[Saved data entries]
══════════════════════════════

/-- R224, R228, R229, R235, R237, R293 and R304; how the numbers of a link start is log entry 33, the parts of an
event's DATA log entry 53. -/
def Obligations.LinkLifecycle : Prop :=
  (∀ (s : State) (v : BitVec 32), ready s = true →
    let new := v.toNat % 2 ^ 8
    let old := getF s F.LNK_EPOCH_CUR
    exec (.activate v) s = exec (.retire v) s ∧
    (v.toNat.testBit 8 = true → v.toNat.testBit 9 = false → v.toNat.testBit 10 = false →
      (getF s F.LNK_EPOCH_PREV_VALID = 0 →
        let u := copyTable (copyTable (setF s F.LNK_EPOCH_CTRL_NEXT new) 1 2) 0 1
        exec (.activate v) s = .next (Raised (setB (setF (setF u F.LNK_EPOCH_PREV old) F.LNK_EPOCH_CUR new)
          F.LNK_EPOCH_PREV_VALID true) 0x4004 sevInfo none 0 0 0 (new + old * 2 ^ 8))) ∧
      (getF s F.LNK_EPOCH_PREV_VALID = 1 → exec (.activate v) s =
        .next (setB (setF s F.LNK_EPOCH_CTRL_NEXT new) F.LNK_EPOCH_CTRL_REFUSED true))) ∧
    (v.toNat.testBit 8 = false → v.toNat.testBit 10 = false →
      let u := setF s F.LNK_EPOCH_CTRL_NEXT new
      (v.toNat.testBit 9 = true → getF s F.LNK_EPOCH_PREV_VALID = 1 →
        exec (.retire v) s = .next (setB u F.LNK_EPOCH_CTRL_RETIRE true)) ∧
      (v.toNat.testBit 9 = false ∨ getF s F.LNK_EPOCH_PREV_VALID = 0 → exec (.retire v) s = .next u)) ∧
    (getF s F.LNK_EPOCH_CTRL_RETIRE = 1 → prevDrained s = true → exec .prevRetired s =
      .next (setB (setB s F.LNK_EPOCH_PREV_VALID false) F.LNK_EPOCH_CTRL_RETIRE false)) ∧
    (getF s F.LNK_EPOCH_CTRL_RETIRE = 0 ∨ prevDrained s = false → exec .prevRetired s = .next s)) ∧
  (∀ (s : State) (src dst k w reset : Nat), src < 3 → dst < 3 → src ≠ dst →
    let lo (tbl : Nat) : Nat := (0x720000 + 0x10000 * tbl) * 128
    SameOutsideFields s (copyTable s src dst) ∧
    (k < 0x4000 * 128 → getF (copyTable s src dst) ⟨lo dst + k, w, reset⟩ = getF s ⟨lo src + k, w, reset⟩) ∧
    (k < lo dst ∨ lo dst + 0x4000 * 128 ≤ k → getF (copyTable s src dst) ⟨k, w, reset⟩ = getF s ⟨k, w, reset⟩)) ∧
  (∀ (s : State) (l dev peer : Nat) (lanes : BitVec 4) (sup : Bool), ready s = true → l < 48 → dev < 4096 → peer < 48 →
    let st := linkState s l
    let join : Instr := .peerJoin l dev peer { lanes := lanes, supported := sup }
    let ok := lanes &&& ~~~(namedLanes s l)
    let named (t : State) : State := setB (setF (setF t (F.LNK_STATUS_PEER_DEV l) dev) (F.LNK_STATUS_PEER_LINK l) peer)
      (F.LNK_STATUS_PEER_VALID l) true
    let may := (st = 0 ∨ st = 1 ∨ st = 2 ∨ st = 6) ∧ getF s (F.LNK_CTRL_PLUG_EN l) = 1 ∧ getF s (F.LNK_CTRL_DISABLE l) = 0 ∧
      s.luthier.ioRst = false
    (¬ may → exec join s = .next s) ∧
    (may → sup = false → exec join s = .next (linksSettle (linkDown (trainRegs (named s) l ok.toNat 0 6 s.time) l 6))) ∧
    (may → sup = true → pickLanes ok 0 = none →
      exec join s = .next (linksSettle (linkDown (trainRegs (named s) l ok.toNat 0 3 s.time) l 6))) ∧
    (∀ used width, may → sup = true → pickLanes ok 0 = some (used, width) →
      let u := trainRegs (named (setF s (F.LNK_STATUS_WIDTH l) width)) l ok.toNat used (trainResult width) s.time
      exec join s = .next (raiseEv (linkUp (setB (setB u (F.LNK_QUAL_DONE l) true) (F.LNK_QUAL_PASS l) true) l)
        0x4005 sevInfo none 0x22 l 0 (dev + peer * 2 ^ 16))) ∧
    (∀ t, linkState (linkUp t l) l = 3)) ∧
  (∀ (s : State) (l : Nat) (v : BitVec 32), ready s = true → l < 48 →
    let u := setB s (F.LNK_CTRL_PLUG_EN l) (v.toNat.testBit 2)
    exec (.linkCtrlRetrain l v) s = exec (.linkDisable l v) s ∧
    (v.toNat.testBit 0 = true → v.toNat.testBit 1 = false → getF s (F.LNK_CTRL_DISABLE l) = 0 → inUse s l = true →
      exec (.linkCtrlRetrain l v) s = .next (setLink (setB u (F.LNK_CTRL_DISABLE l) false) l
        { getLink s l with retraining := some s.time, lanes := 0xF, cap := 0 })) ∧
    (v.toNat.testBit 1 = true → getF s (F.LNK_CTRL_DISABLE l) = 0 →
      exec (.linkDisable l v) s = .next (linkDown (setB u (F.LNK_CTRL_DISABLE l) true) l 0)) ∧
    (v.toNat.testBit 0 = false → v.toNat.testBit 1 = false → getF s (F.LNK_CTRL_DISABLE l) = 0 →
      exec (.linkDisable l v) s = .next (setB u (F.LNK_CTRL_DISABLE l) false)) ∧
    (v.toNat.testBit 0 = false → v.toNat.testBit 1 = false → getF s (F.LNK_CTRL_DISABLE l) = 1 →
      let w := setB u (F.LNK_CTRL_DISABLE l) false
      (getF s (F.LNK_STATUS_PEER_VALID l) = 1 → exec (.linkDisable l v) s = .next (trainSaved w l)) ∧
      (getF s (F.LNK_STATUS_PEER_VALID l) = 0 → exec (.linkDisable l v) s = .next
        (setLink (setF w (F.LNK_STATUS_STATE l) 1) l
          { getLink s l with retraining := some s.time, lanes := 0xF, cap := 0 })))) ∧
  (∀ (s : State) (l : Nat),
    let saved := BitVec.ofNat 4 (getF s (F.LNK_TRAIN_LANE_OK l)) &&& ~~~(namedLanes s l)
    let t := trainSaved s l
    (pickLanes saved 0 = none → t = setLink (setF s (F.LNK_STATUS_STATE l) 1) l
      { getLink s l with retraining := some s.time, lanes := 0xF, cap := 0 }) ∧
    (∀ used width, l < 48 → pickLanes saved 0 = some (used, width) →
      linkState t l = 2 ∧ getF t (F.LNK_TRAIN_LANE_USED l) = used ∧ getF t (F.LNK_STATUS_WIDTH l) = width ∧
      getF t (F.LNK_STATUS_SAVED l) = 1 ∧ getF t (F.LNK_QUAL_DONE l) = 0 ∧ getF t (F.LNK_QUAL_PASS l) = 0 ∧
      KeepsFields s t [(F.LNK_STATUS_STATE l).key, (F.LNK_TRAIN_LANE_USED l).key, (F.LNK_STATUS_WIDTH l).key,
        (F.LNK_STATUS_SAVED l).key, (F.LNK_QUAL_DONE l).key, (F.LNK_QUAL_PASS l).key] ∧
      t = { s with fields := t.fields, luthier := { s.luthier with qualStep := sdel s.luthier.qualStep l } })) ∧
  (∀ (s : State) (l st : Nat),
    let k := getLink s l
    let u := setLink (setF s (F.LNK_STATUS_STATE l) st) l { Link.zero with outbox := k.outbox, probe := k.probe, lastProbe := k.lastProbe }
    let u := setF (setF (setF (setF u (creditFld l 0) 0) (creditFld l 1) 0) (creditFld l 2) 0) (creditFld l 3) 0
    let u := raiseEv u 0x4002 sevError none 0x22 l 0 (linkStatusWord u l)
    linkDown s l st = forEach k.replay (forEach (queuedOf k) u routeSwitch) (fun s r => unreachable s (flPacket r.flit))) ∧
  (∀ (s : State) (l : Nat), ready s = true → l < 48 →
    let u := wakeLink s l
    (linkHears s l = false → exec (.hold l) s = .next s) ∧
    (linkHears s l = true → (getLink u l).nakSent = true → exec (.hold l) s = .next u) ∧
    (linkHears s l = true → (getLink u l).nakSent = false →
      exec (.hold l) s = .next (setLink u l { getLink u l with heldSince := some u.time })) ∧
    ((getLink s l).heldSince = none → exec (.holdTimeout l) s = .next s) ∧
    (∀ t0, (getLink s l).heldSince = some t0 →
      (t0 + 100000000 ≤ s.time → exec (.holdTimeout l) s = .next (linkDown s l 6)) ∧
      (s.time < t0 + 100000000 → exec (.holdTimeout l) s = .next s)))

/-- R238 to R240; that a group takes the lowest free entry is log entry 28, the formats of packets are log entry 34,
how the remote signal travels is log entry 35. -/
def Obligations.SendsAndGroups : Prop :=
  (∀ (s : State) (q tag : Nat) (o : OpenCmd), ready s = true → memQuiet s = true → q < 1024 →
    toBegin s q tag 0x32 = some o →
    let ends (t : State) : Prop := exec (.linkSend q tag) s = .next (restLayers t)
    (lsFields s o.cmd = false → ends (answer s q tag (codeResult stInvalid 0x0110) 0)) ∧
    (lsFields s o.cmd = true → foreignCtx s q (lsSrcCtx o.cmd) = true → ends (deny s q tag)) ∧
    (lsFields s o.cmd = true → foreignCtx s q (lsSrcCtx o.cmd) = false →
      (s.luthier.ioRst = false → reachable s (lsDev o.cmd) = false →
        ends (answer s q tag (codeResult stPeerLost 0x0115) 0)) ∧
      (s.luthier.ioRst = true ∨ reachable s (lsDev o.cmd) = true →
        let n := (cmdField o.cmd 48 4 + 215) / 216
        ends ((List.range n).foldl (fun s k => lsSegment s o k)
          (updCmd s q tag (fun o => { o with begun := true, items := some n, okDetail := 0 })))))) ∧
  (∀ (s : State) (o : OpenCmd) (k : Nat),
    let r := vreadOwned s (partOf s o.q) (lsSrcCtx o.cmd) (cmdField o.cmd 32 8 + 216 * k) (min 216 (lsLen o.cmd - 216 * k))
    (r.2.2 = none → lsSegment s o k = switchInject r.1 (lsPacket s o k r.2.1) 1) ∧
    (∀ f, r.2.2 = some f → lsSegment s o k = sendReport r.1 o.q o.tag k f)) ∧
  (∀ (s : State) (p : Packet) (rsig : Option Nat), ready s = true → memQuiet s = true →
    let u := { s with delivered := s.delivered.erase p }
    let r := segmentWrite u p
    (r.2 = none → exec (.linkSendSegment p rsig) s =
      .next (restLayers (switchInject (recvSegment r.1 p rsig) (joinPacket u p okResult) 2))) ∧
    (∀ f, r.2 = some f → exec (.linkSendSegment p rsig) s = .next (restLayers (switchInject r.1 (joinPacket u p f) 2)))) ∧
  (∀ (s : State) (q tag : Nat) (o : OpenCmd), ready s = true → memQuiet s = true → q < 1024 →
    toBegin s q tag 0x34 = some o →
    let ends (t : State) : Prop := exec (.groupCreate q tag) s = .next (restLayers t)
    (gcFields o.cmd = false → ends (answer s q tag (codeResult stInvalid 0x0110) 0)) ∧
    (gcFields o.cmd = true → gcNmem o.cmd = 0 ∨ 4096 < gcNmem o.cmd → ends (answer s q tag (codeResult stInvalid 0x0113) 0)) ∧
    (gcFields o.cmd = true → 1 ≤ gcNmem o.cmd → gcNmem o.cmd ≤ 4096 →
      (foreignCtx s q (gcCtx o.cmd) = true → ends (deny s q tag)) ∧
      (foreignCtx s q (gcCtx o.cmd) = false →
        let r := vreadBytes s (gcCtx o.cmd) (cmdField o.cmd 40 8) (2 * gcNmem o.cmd) .read
        let ids := memberIds r.2.bytes
        let own := ids[gcRank o.cmd]? = some (ownDev r.1) ∧ ids.Nodup
        let fresh := ∀ x ∈ r.1.colGroups, ¬ (x.2.part = partOf r.1 o.q ∧ x.2.key = gcKey o.cmd)
        (∀ f, r.2.fail = some f → ends (answer r.1 q tag f 0)) ∧
        (r.2.fail = none → r.2.poison = true → ends (answer r.1 q tag (codeResult stUe 0) 0)) ∧
        (r.2.fail = none → r.2.poison = false →
          (¬ own → ends (answer r.1 o.q o.tag (codeResult stInvalid 0x0113) 0)) ∧
          (own → ¬ fresh → ends (answer r.1 o.q o.tag (codeResult stInvalid 0x0112) 0)) ∧
          (own → fresh → freeGroup r.1 = none →
            ends (answer (incF r.1 F.COL_FULL_CNT) o.q o.tag (codeResult stTableFull 0) 0)) ∧
          (∀ g, own → fresh → freeGroup r.1 = some g →
            let k : ColGroup := { part := partOf r.1 o.q, key := gcKey o.cmd, rank := gcRank o.cmd, members := ids,
                                  broken := false, nextSeq := 0 }
            ends (answer { r.1 with colGroups := sins r.1.colGroups g k } o.q o.tag okResult g)))))) ∧
  (∀ (s : State) (q tag : Nat) (o : OpenCmd) (k : ColGroup), ready s = true → memQuiet s = true → q < 1024 →
    toBegin s q tag 0x35 = some o → bits (cmdField o.cmd 32 2) 15 9 = 0 → cmdField o.cmd 34 30 = 0 →
    slook s.colGroups (coGroup o.cmd) = some k →
    (k.part ≠ partOf s o.q → exec (.groupDestroy q tag) s = .next (restLayers (deny s o.q o.tag))) ∧
    (k.part = partOf s o.q →
      let busy := (∃ c ∈ s.colls, c.group = coGroup o.cmd) ∨ ∃ x ∈ s.open_, engineOf s x.q = 3 ∧ cOpcode x.cmd = 0x33 ∧
        coGroup x.cmd = coGroup o.cmd ∧ partOf s x.q = k.part
      (busy → exec (.groupDestroy q tag) s = .next (restLayers s)) ∧
      (¬ busy → exec (.groupDestroy q tag) s =
        .next (restLayers (answer { s with colGroups := sdel s.colGroups (coGroup o.cmd) } q tag okResult 0))))) ∧
  (∀ (s : State) (g : Nat), freeGroup s = some g → g < 512 ∧ slook s.colGroups g = none ∧
    ∀ i, i < g → slook s.colGroups i ≠ none)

══════════════════════════════

> What you will do:
From the data above, return every line from the line that has "F.LNK_EPOCH_CTRL_REFUSED true))) ∧" up to and including the line that has "(F.LNK_STATUS_PEER_VALID l) true", exactly.

> Completed task:
        .next (setB (setF s F.LNK_EPOCH_CTRL_NEXT new) F.LNK_EPOCH_CTRL_REFUSED true))) ∧
    (v.toNat.testBit 8 = false → v.toNat.testBit 10 = false →
      let u := setF s F.LNK_EPOCH_CTRL_NEXT new
      (v.toNat.testBit 9 = true → getF s F.LNK_EPOCH_PREV_VALID = 1 →
        exec (.retire v) s = .next (setB u F.LNK_EPOCH_CTRL_RETIRE true)) ∧
      (v.toNat.testBit 9 = false ∨ getF s F.LNK_EPOCH_PREV_VALID = 0 → exec (.retire v) s = .next u)) ∧
    (getF s F.LNK_EPOCH_CTRL_RETIRE = 1 → prevDrained s = true → exec .prevRetired s =
      .next (setB (setB s F.LNK_EPOCH_PREV_VALID false) F.LNK_EPOCH_CTRL_RETIRE false)) ∧
    (getF s F.LNK_EPOCH_CTRL_RETIRE = 0 ∨ prevDrained s = false → exec .prevRetired s = .next s)) ∧
  (∀ (s : State) (src dst k w reset : Nat), src < 3 → dst < 3 → src ≠ dst →
    let lo (tbl : Nat) : Nat := (0x720000 + 0x10000 * tbl) * 128
    SameOutsideFields s (copyTable s src dst) ∧
    (k < 0x4000 * 128 → getF (copyTable s src dst) ⟨lo dst + k, w, reset⟩ = getF s ⟨lo src + k, w, reset⟩) ∧
    (k < lo dst ∨ lo dst + 0x4000 * 128 ≤ k → getF (copyTable s src dst) ⟨k, w, reset⟩ = getF s ⟨k, w, reset⟩)) ∧
  (∀ (s : State) (l dev peer : Nat) (lanes : BitVec 4) (sup : Bool), ready s = true → l < 48 → dev < 4096 → peer < 48 →
    let st := linkState s l
    let join : Instr := .peerJoin l dev peer { lanes := lanes, supported := sup }
    let ok := lanes &&& ~~~(namedLanes s l)
    let named (t : State) : State := setB (setF (setF t (F.LNK_STATUS_PEER_DEV l) dev) (F.LNK_STATUS_PEER_LINK l) peer)
      (F.LNK_STATUS_PEER_VALID l) true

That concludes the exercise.